Activity:
Check every line of the data for the word "iabs", and copy those that have it.

Collected data entries:
+-------+
-- ==== Sys2Proof/Machine/Encoding.lean ====
section
/-! DEFINITION. The encoding rules of every opcode as data (Tables K-36, K-46 to K-48, K-52, K-55, K-57, K-63, D-14) and the
checks that a decoded instruction must pass (R159 to R165). The decoder runs the same checks. -/

namespace Sys2Proof

/-- The decode checks that can fail, in the order of Table K-37. -/
inductive Illegal
  | pcAlign | length | fetchCross | opcode | form | reserved | sub | specifier | cls | md | field
  deriving DecidableEq, Repr

/-- The detail code of a failed check (Table K-37). -/
def Illegal.detail (c : Illegal) : Nat :=
  match c with
  | .pcAlign => 1 | .length => 2 | .fetchCross => 3 | .opcode => 4 | .form => 5 | .reserved => 6
  | .sub => 7 | .specifier => 8 | .cls => 9 | .md => 10 | .field => 11

/-- The major opcode of a row (Table K-36). -/
def Op.opc (op : Op) : Nat :=
  match op with
  | .iadd => 0x00
  | .isub => 0x01
  | .imul => 0x02
  | .imulh => 0x03
  | .imad => 0x04
  | .imadw => 0x05
  | .imin => 0x06
  | .imax => 0x07
  | .iabs => 0x08
  | .iaddx => 0x09
  | .idot4 => 0x0A
  | .idot2 => 0x0B
  | .lea => 0x0C
  | .icmp => 0x0D
  | .isel => 0x0E
  | .iclamp => 0x0F
  | .and => 0x10
  | .or => 0x11
  | .xor => 0x12
  | .andn => 0x13
  | .not => 0x14
  | .shl => 0x15
  | .shr => 0x16
  | .sar => 0x17
  | .shf => 0x18
  | .bfext => 0x19
  | .bfins => 0x1A
  | .popc => 0x1B
  | .clz => 0x1C
  | .ctz => 0x1D
  | .brev => 0x1E
  | .prmt => 0x1F
  | .fadd => 0x20
  | .fsub => 0x21
  | .fmul => 0x22
  | .ffma => 0x23
  | .fmin => 0x24
  | .fmax => 0x25
  | .fcmp => 0x26
  | .fclass => 0x27
  | .frnd => 0x28
  | .fscale => 0x29
  | .hfma2 => 0x2A
  | .hadd2 => 0x2B
  | .hmul2 => 0x2C
  | .fdot2 => 0x2D
  | .frcp => 0x30
  | .frsq => 0x31
  | .fsqrt => 0x32
  | .fexp2 => 0x33
  | .flog2 => 0x34
  | .fsin => 0x35
  | .fcos => 0x36
  | .ftanh => 0x37
  | .fdiv => 0x38
  | .mov => 0x40
  | .movi => 0x41
  | .movs => 0x42
  | .cvt => 0x43
  | .cvtq => 0x44
  | .pack => 0x45
  | .unpack => 0x46
  | .mxq => 0x47
  | .mxdq => 0x48
  | .rdsr => 0x49
  | .wrsr => 0x4A
  | .pop => 0x50
  | .pmov => 0x51
  | .pmovSet => 0x51
  | .vote => 0x52
  | .ballot => 0x53
  | .matchLanes => 0x54
  | .shfl => 0x55
  | .nbr => 0x56
  | .redx => 0x57
  | .scan => 0x58
  | .segred => 0x59
  | .segscan => 0x5A
  | .bra => 0x60
  | .brx => 0x61
  | .call => 0x62
  | .callInd => 0x62
  | .ret => 0x63
  | .exit => 0x64
  | .tkopen => 0x65
  | .tkjoin => 0x66
  | .tkleave => 0x67
  | .yield => 0x68
  | .nop => 0x69
  | .trap => 0x6A
  | .sleep => 0x6B
  | .brkpt => 0x6C
  | .vgrow => 0x6D
  | .vshrink => 0x6E
  | .barSync => 0x70
  | .barArrive => 0x70
  | .barWait => 0x70
  | .barTest => 0x70
  | .barPhase => 0x70
  | .barSyncOne => 0x70
  | .barArriveOne => 0x70
  | .barinit => 0x71
  | .barexp => 0x72
  | .fenceAr => 0x73
  | .fenceSc => 0x73
  | .sstep => 0x74
  | .spawn => 0x75
  | .launch => 0x76
  | .reorder => 0x77
  | .pksend => 0x78
  | .pkrecv => 0x79
  | .pkpoll => 0x7A
  | .route => 0x7B
  | .gang => 0x7C
  | .gangRd => 0x7C
  | .lease => 0x7D
  | .ld => 0x80
  | .st => 0x81
  | .ldx => 0x82
  | .stx => 0x83
  | .lds => 0x84
  | .sts => 0x85
  | .ldc => 0x86
  | .pf => 0x87
  | .ldt => 0x88
  | .stt => 0x89
  | .tmovRd => 0x8A
  | .tmovWr => 0x8A
  | .tmovC8 => 0x8A
  | .tmovC16 => 0x8A
  | .tmovC32 => 0x8A
  | .tmovC4 => 0x8A
  | .tmovWc32 => 0x8A
  | .tmovWc8 => 0x8A
  | .atom => 0x90
  | .atomcas => 0x91
  | .red => 0x92
  | .atoms => 0x93
  | .atomf => 0x94
  | .cpy => 0xA0
  | .cpyt => 0xA1
  | .cwait => 0xA2
  | .ctest => 0xA3
  | .xform => 0xA4
  | .seal => 0xA5
  | .coll => 0xA6
  | .xsend => 0xA7
  | .wload => 0xA8
  | .balloc => 0xB0
  | .bfree => 0xB1
  | .bcfg => 0xB2
  | .bmac => 0xB3
  | .bmacs => 0xB4
  | .bdrain => 0xB5
  | .bclr => 0xB6
  | .bfeed => 0xB7
  | .bstat => 0xB8
  | .qcfg => 0xBA
  | .qlen => 0xBB
  | .qdrain => 0xBC
  | .tret => 0xC0
  | .tretSkip => 0xC0
  | .svcTransfer => 0xC1
  | .svcIcflush => 0xC1
  | .tlbinv => 0xC2
  | .cflushI => 0xC3
  | .cflushC => 0xC3
  | .cflushWb => 0xC3
  | .idle => 0xC4
  | .bremap => 0xC6
  | .btest => 0xC7

/-- Opcodes that take F64 and F96 (Table K-36, cells ab). -/
def opcsAB : List Nat :=
  [0x00, 0x01, 0x02, 0x03, 0x06, 0x07, 0x08, 0x0D, 0x10, 0x11, 0x12, 0x13, 0x14, 0x15, 0x16, 0x17, 0x1B, 0x1C, 0x1D, 0x1E, 0x20, 0x21, 0x22, 0x24, 0x25, 0x26, 0x27, 0x28, 0x29, 0x2B, 0x2C, 0x30, 0x31, 0x32, 0x33, 0x34, 0x35, 0x36, 0x37, 0x38, 0x40, 0x42, 0x43, 0x46, 0x49, 0x4A, 0x50, 0x51, 0x61, 0x62, 0x6A, 0x6B, 0x6D, 0x6E, 0x70, 0x71, 0x72, 0x75, 0x7B, 0x7C, 0x7D, 0xA2, 0xA3, 0xB0, 0xB1, 0xB8, 0xBA, 0xBB, 0xBC, 0xC1]
/-- Opcodes that take F64 and F128 (cells ac). -/
def opcsAC : List Nat :=
  [0x04, 0x05, 0x09, 0x0A, 0x0B, 0x0C, 0x0E, 0x0F, 0x18, 0x19, 0x1A, 0x1F, 0x23, 0x2A, 0x2D, 0x44, 0x45]
/-- Opcodes that take F96 and F128 (cells bc). -/
def opcsBC : List Nat :=
  [0x47, 0x48, 0x52, 0x53, 0x54, 0x56, 0x57, 0x58, 0x76, 0x77, 0x78, 0x79, 0x7A, 0x80, 0x81, 0x82, 0x83, 0x84, 0x85, 0x86, 0x8A, 0x90, 0x92, 0x93, 0x94, 0xB2, 0xB6, 0xC2, 0xC3, 0xC6, 0xC7]
/-- Opcodes that take F64 only (cells a). -/
def opcsA : List Nat :=
  [0x63, 0x64, 0x66, 0x67, 0x68, 0x6C, 0x74, 0xC0, 0xC4]
/-- Opcodes that take F96 only (cells b). -/
def opcsB : List Nat :=
  [0x41, 0x60, 0x65, 0x73, 0x87]
/-- Opcodes that take F128 only (cells c). -/
def opcsC : List Nat :=
  [0x55, 0x59, 0x5A, 0x88, 0x89, 0x91, 0xA0, 0xA1, 0xA4, 0xA5, 0xA6, 0xA7, 0xA8, 0xB3, 0xB4, 0xB5, 0xB7]
/-- Opcodes that take all three lengths (cell abc). -/
def opcsABC : List Nat :=
  [0x69]

/-- Whether an opcode is assigned (R163). -/
def opcAssigned (o : Nat) : Bool :=
  opcsAB.contains o || opcsAC.contains o || opcsBC.contains o || opcsA.contains o || opcsB.contains o
    || opcsC.contains o || opcsABC.contains o

/-- Whether an opcode takes a length (Table K-36). -/
def opcTakes (o : Nat) (len : Len) : Bool :=
  opcsABC.contains o ||
  match len with
  | .f64 => opcsAB.contains o || opcsAC.contains o || opcsA.contains o
  | .f96 => opcsAB.contains o || opcsBC.contains o || opcsB.contains o
  | .f128 => opcsAC.contains o || opcsBC.contains o || opcsC.contains o

/-- The SUB values of a row, by length where the manual distinguishes them (R168, Tables K-46 to K-63, D-14). An F64 `cvt` is the conversion
under RNE (R181), so no other rounding code selects it (DEDUCED, log 94). -/
def Op.subOk (op : Op) (len : Len) (sub : BitVec 3) : Bool :=
  match op with
  | .iadd | .isub | .iabs | .iaddx | .idot4 | .idot2 | .shf | .mxdq | .matchLanes | .nbr | .pf | .ldt | .stt
  | .xsend | .balloc | .bcfg | .bmac | .bmacs | .bclr => sub.toNat ≤ 1
  | .icmp | .redx | .scan | .segred | .segscan => sub.toNat ≤ 5
  | .cvt => sub.toNat ≤ 4 && (len != .f64 || sub == 0)
  | .cvtq | .atomf => sub.toNat ≤ 4
  | .mxq | .vote | .cpyt => sub.toNat ≤ 2
  | .reorder | .coll | .bfeed | .cpy => sub.toNat ≤ 3
  | .fcmp | .pop | .shfl | .tkopen | .tkjoin | .tkleave | .atom | .atomcas | .red | .atoms | .cwait | .ctest
  | .xform | .bdrain | .bstat | .tlbinv => true
  | .pmovSet | .callInd | .fenceSc | .gangRd | .tretSkip => sub == 1
  | .call => sub == 0 && len == .f96
  | .nop => sub == 0 || sub == 7
  | .barSync => sub == 0
  | .barArrive => sub == 1
  | .barWait => sub == 2
  | .barTest => sub == 3
  | .barPhase => sub == 4
  | .barSyncOne => sub == 5
  | .barArriveOne => sub == 6
  | .ld | .ldx | .lds | .ldc => sub.toNat ≤ 6
  | .st | .stx | .sts => sub == 0 || sub == 2 || sub == 4 || sub == 5 || sub == 6
  | .tmovRd => sub == 0
  | .tmovWr => sub == 1
  | .tmovC8 => sub == 2
  | .tmovC16 => sub == 3
  | .tmovC32 => sub == 4
  | .tmovC4 => sub == 5
  | .tmovWc32 => sub == 6
  | .tmovWc8 => sub == 7
  | .cflushC => sub == 1
  | .cflushWb => sub == 2
  | _ => sub == 0

/-- The operand classes that the tables name (Tables K-38, K-46 to K-63). -/
inductive Cls
  | src32 | src64 | src128 | dst32 | dst64 | laneDest | perLane | mask | barrier | addr64 | loadDest (bytes : Nat)
  | stData (bytes : Nat) | atomDest (bytes : Nat) | vec | vecOrO | tile | acc | queue | immOnly | quadOrZero | drainDest
  deriving DecidableEq, Repr

/-- Whether a field is required, optional or absent (R159). -/
inductive Need
  | req | opt | absent
  deriving DecidableEq, Repr

/-- One operand field of a form: whether it is there, and the classes it accepts. -/
structure Slot where
  need : Need
  cls : Cls
  deriving DecidableEq, Repr

/-- The operand fields of one form of an instruction, whether IMM32 is free for the IMM32 specifier (R160), and whether the
instruction can leave a result, so that NW is allowed (R78). -/
structure Form where
  dst : Slot
  sa : Slot
  sb : Slot
  sx : Slot
  immFree : Bool
  nwOk : Bool
  deriving DecidableEq, Repr

/-- A source class by width in bytes (Table K-38). -/
def Cls.srcOf (bytes : Nat) : Cls :=
  if bytes ≤ 4 then .src32 else if bytes = 8 then .src64 else .src128

/-- Which operands a class accepts in form (Table K-38, R166, R188, R222, R251). -/
def Cls.accepts (c : Cls) (x : Operand) : Bool :=
  match c, x with
  | .src32, .v _ | .src32, .u _ | .src32, .o _ | .src32, .w _ | .src32, .q _ | .src32, .zero | .src32, .ones
  | .src32, .inl _ | .src32, .imm32 | .src32, .pred _ | .src32, .acc _ => true
  | .src64, .v _ | .src64, .u _ | .src64, .w _ | .src64, .zero | .src64, .ones | .src64, .inl _ | .src64, .imm32
  | .src64, .pred _ => true
  | .src128, .v _ | .src128, .zero | .src128, .ones => true
  | .dst32, .v _ | .dst32, .u _ | .dst32, .o _ | .dst32, .q _ | .dst32, .pred _ => true
  | .dst64, .v _ | .dst64, .u _ => true
  | .laneDest, .v _ | .laneDest, .o _ | .laneDest, .q _ | .laneDest, .pred _ => true
  | .perLane, .v _ | .perLane, .o _ | .perLane, .q _ => true
  | .mask, .u _ | .mask, .inl _ | .mask, .imm32 | .mask, .ones => true
  | .barrier, .inl _ | .barrier, .u _ => true
  | .addr64, .v _ | .addr64, .u _ | .addr64, .w _ => true
  | .loadDest _, .v _ => true
  | .loadDest n, .u _ => n ≤ 8
  | .loadDest n, .o _ => n ≤ 4
  | .stData n, .v _ => 1 ≤ n
  | .stData n, .u _ => n ≤ 8
  | .stData n, .pred _ => n ≤ 8
  | .stData n, .o _ | .stData n, .q _ | .stData n, .acc _ => n ≤ 4
  | .atomDest _, .v _ | .atomDest _, .u _ => true
  | .atomDest n, .o _ => n ≤ 4
  | .vec, .v _ => true
  | .vecOrO, .v _ | .vecOrO, .o _ => true
  | .tile, .t _ => true
  | .acc, .acc _ => true
  | .queue, .q _ => true
  | .immOnly, .inl _ | .immOnly, .imm32 => true
  | .quadOrZero, .v _ | .quadOrZero, .zero => true
  | .drainDest, .v _ | .drainDest, .q _ | .drainDest, .t _ => true
  | _, _ => false

/-- The bytes of an access width code (Table K-53); code 7 is undefined and never reaches here. -/
def widthBytes (sub : BitVec 3) : Nat :=
  match sub.toNat with
  | 0 | 1 => 1 | 2 | 3 => 2 | 4 => 4 | 5 => 8 | _ => 16

def slotR (c : Cls) : Slot := ⟨.req, c⟩
def slotO (c : Cls) : Slot := ⟨.opt, c⟩
def slotN : Slot := ⟨.absent, .src32⟩

/-- A form of three fields and no third source, with IMM32 free. -/
def mkForm (d a b : Slot) (nw : Bool) : Form := ⟨d, a, b, slotN, true, nw⟩
/-- A form whose IMM32 field is taken, so that no specifier may use it. -/
def mkImm (d a b x : Slot) (nw : Bool) : Form := ⟨d, a, b, x, false, nw⟩
/-- A form with a third source. -/
def mkForm3 (d a b x : Slot) (nw : Bool) : Form := ⟨d, a, b, x, true, nw⟩

/-- W of a drain: the 128-byte entries its string fills (R271). -/
def drainW (sub : BitVec 3) : Nat :=
  (if sub.getLsbD 0 then 1 else 2) * (if sub.getLsbD 2 then 1 else 2)

/-- Whether MOD selects the 64-bit form of a move, select, bit or match instruction (R171, R172, R180, R192). -/
def isB64 (md : BitVec 5) : Bool := md == 0x0B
+-------+
Result of this task:
  | .iabs => 0x08
  | .iadd | .isub | .iabs | .iaddx | .idot4 | .idot2 | .shf | .mxdq | .matchLanes | .nbr | .pf | .ldt | .stt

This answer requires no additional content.